Records supplied Block Start

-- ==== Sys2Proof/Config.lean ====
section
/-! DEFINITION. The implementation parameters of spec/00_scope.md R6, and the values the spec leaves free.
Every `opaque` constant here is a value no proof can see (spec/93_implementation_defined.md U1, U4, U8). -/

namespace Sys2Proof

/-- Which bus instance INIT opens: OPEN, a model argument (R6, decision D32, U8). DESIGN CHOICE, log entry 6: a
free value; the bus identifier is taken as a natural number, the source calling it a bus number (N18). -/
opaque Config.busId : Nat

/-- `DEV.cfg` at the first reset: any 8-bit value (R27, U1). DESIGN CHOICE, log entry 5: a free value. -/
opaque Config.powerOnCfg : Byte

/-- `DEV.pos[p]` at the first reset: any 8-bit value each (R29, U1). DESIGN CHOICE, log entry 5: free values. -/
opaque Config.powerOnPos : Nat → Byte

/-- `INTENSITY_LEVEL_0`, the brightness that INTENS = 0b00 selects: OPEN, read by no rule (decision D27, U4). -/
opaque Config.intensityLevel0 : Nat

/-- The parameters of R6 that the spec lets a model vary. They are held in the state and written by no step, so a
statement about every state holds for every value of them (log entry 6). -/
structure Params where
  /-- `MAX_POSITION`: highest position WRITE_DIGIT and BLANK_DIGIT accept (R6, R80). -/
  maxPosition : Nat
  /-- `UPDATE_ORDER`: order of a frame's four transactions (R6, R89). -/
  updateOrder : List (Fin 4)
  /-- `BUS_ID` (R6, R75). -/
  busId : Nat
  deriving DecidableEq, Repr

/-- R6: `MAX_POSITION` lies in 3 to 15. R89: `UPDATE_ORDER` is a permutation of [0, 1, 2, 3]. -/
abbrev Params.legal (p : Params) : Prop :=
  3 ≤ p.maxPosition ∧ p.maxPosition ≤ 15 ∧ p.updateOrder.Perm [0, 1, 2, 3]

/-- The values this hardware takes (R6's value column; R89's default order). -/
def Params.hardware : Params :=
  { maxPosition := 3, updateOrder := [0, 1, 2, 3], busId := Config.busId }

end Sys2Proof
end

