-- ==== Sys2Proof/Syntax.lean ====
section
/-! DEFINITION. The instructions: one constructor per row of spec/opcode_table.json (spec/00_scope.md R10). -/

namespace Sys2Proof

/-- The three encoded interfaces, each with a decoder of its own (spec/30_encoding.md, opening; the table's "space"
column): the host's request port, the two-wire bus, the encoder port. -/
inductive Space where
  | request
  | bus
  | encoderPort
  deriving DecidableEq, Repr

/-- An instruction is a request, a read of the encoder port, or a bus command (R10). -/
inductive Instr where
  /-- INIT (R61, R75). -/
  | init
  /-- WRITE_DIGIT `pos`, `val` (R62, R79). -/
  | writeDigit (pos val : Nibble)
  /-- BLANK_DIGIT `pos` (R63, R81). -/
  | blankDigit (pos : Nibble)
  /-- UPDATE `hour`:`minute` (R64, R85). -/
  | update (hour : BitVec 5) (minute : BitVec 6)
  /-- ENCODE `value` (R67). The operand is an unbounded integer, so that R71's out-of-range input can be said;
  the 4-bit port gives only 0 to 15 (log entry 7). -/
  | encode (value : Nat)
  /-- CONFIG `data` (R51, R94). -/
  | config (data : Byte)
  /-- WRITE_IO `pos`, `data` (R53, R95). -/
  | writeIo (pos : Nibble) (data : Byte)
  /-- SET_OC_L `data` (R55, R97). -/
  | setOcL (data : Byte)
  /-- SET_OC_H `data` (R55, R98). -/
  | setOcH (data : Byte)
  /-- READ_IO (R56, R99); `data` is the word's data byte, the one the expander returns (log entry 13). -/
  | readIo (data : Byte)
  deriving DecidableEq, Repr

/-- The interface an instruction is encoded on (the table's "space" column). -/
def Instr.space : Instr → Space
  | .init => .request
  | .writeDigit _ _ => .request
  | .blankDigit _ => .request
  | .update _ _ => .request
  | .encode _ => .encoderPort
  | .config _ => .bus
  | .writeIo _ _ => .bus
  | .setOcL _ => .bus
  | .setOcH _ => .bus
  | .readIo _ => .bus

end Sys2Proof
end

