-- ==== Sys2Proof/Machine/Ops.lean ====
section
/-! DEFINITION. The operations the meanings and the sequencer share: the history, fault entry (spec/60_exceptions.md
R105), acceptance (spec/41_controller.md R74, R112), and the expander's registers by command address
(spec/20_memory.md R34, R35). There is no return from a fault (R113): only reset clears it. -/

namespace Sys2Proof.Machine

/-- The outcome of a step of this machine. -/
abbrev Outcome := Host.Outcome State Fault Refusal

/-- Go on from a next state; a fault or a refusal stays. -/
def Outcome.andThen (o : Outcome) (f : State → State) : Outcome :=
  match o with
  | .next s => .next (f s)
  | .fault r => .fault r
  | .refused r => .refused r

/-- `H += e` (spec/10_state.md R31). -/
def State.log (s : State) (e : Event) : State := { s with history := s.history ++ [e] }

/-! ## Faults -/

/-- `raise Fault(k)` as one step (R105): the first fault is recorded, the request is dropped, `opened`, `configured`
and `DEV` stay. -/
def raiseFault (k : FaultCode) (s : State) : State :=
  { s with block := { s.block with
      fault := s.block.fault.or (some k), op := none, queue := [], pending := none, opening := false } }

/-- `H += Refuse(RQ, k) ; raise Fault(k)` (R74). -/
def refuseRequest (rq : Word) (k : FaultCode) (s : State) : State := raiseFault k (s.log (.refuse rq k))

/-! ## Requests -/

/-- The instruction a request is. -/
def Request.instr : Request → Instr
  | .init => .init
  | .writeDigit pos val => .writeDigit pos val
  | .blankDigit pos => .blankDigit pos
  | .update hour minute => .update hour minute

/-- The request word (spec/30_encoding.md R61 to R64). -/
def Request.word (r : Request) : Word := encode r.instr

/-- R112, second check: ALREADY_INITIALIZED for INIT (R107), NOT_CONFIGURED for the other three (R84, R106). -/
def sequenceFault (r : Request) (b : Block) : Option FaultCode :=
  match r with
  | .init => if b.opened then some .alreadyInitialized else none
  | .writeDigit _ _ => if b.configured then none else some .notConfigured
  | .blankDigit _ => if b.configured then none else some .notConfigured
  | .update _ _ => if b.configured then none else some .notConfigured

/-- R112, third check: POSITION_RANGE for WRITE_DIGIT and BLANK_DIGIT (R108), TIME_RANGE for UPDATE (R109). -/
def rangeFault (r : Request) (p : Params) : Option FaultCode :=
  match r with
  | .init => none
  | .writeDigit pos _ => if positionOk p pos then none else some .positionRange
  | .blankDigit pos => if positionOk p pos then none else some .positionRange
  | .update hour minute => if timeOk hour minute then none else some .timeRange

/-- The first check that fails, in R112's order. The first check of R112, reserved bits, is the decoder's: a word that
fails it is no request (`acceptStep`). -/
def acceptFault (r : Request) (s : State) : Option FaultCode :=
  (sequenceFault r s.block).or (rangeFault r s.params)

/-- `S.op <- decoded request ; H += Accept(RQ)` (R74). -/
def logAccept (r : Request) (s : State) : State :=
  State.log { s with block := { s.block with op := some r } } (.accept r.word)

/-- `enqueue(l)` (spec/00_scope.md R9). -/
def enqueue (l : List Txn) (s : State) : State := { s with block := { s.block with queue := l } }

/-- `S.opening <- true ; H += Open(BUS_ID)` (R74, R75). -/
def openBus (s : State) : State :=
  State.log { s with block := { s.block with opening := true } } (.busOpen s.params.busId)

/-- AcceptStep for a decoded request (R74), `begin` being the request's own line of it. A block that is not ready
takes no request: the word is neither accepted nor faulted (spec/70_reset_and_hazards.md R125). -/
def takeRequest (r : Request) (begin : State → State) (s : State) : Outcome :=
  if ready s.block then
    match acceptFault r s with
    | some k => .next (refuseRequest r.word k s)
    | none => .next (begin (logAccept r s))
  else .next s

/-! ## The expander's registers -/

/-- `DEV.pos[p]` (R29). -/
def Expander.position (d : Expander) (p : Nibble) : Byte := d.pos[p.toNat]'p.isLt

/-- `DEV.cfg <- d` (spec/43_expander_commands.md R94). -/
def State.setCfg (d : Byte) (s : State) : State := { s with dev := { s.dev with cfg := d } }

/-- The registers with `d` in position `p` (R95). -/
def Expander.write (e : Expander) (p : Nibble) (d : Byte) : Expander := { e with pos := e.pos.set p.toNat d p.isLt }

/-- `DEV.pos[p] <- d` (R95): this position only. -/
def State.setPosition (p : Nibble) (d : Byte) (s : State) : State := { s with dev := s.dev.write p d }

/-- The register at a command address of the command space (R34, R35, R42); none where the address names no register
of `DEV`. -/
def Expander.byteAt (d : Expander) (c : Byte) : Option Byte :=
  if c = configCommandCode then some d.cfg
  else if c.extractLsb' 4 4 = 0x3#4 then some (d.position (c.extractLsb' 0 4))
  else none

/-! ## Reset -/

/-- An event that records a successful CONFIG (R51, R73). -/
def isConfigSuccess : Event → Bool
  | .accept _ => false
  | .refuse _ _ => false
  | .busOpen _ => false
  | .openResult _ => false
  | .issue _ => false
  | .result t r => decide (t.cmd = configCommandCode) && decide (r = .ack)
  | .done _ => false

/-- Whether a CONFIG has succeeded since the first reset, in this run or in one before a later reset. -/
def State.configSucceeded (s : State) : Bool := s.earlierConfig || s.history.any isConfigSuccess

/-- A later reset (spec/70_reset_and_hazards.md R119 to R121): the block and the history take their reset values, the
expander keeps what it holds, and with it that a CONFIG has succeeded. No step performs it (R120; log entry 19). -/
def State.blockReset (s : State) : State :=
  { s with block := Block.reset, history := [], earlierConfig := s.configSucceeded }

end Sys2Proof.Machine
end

Records supplied Block End

→ Assignment
Scan the records above and show every line in which the word "later" occurs.

→ Response below
/-- Whether a CONFIG has succeeded since the first reset, in this run or in one before a later reset. -/
/-- A later reset (spec/70_reset_and_hazards.md R119 to R121): the block and the history take their reset values, the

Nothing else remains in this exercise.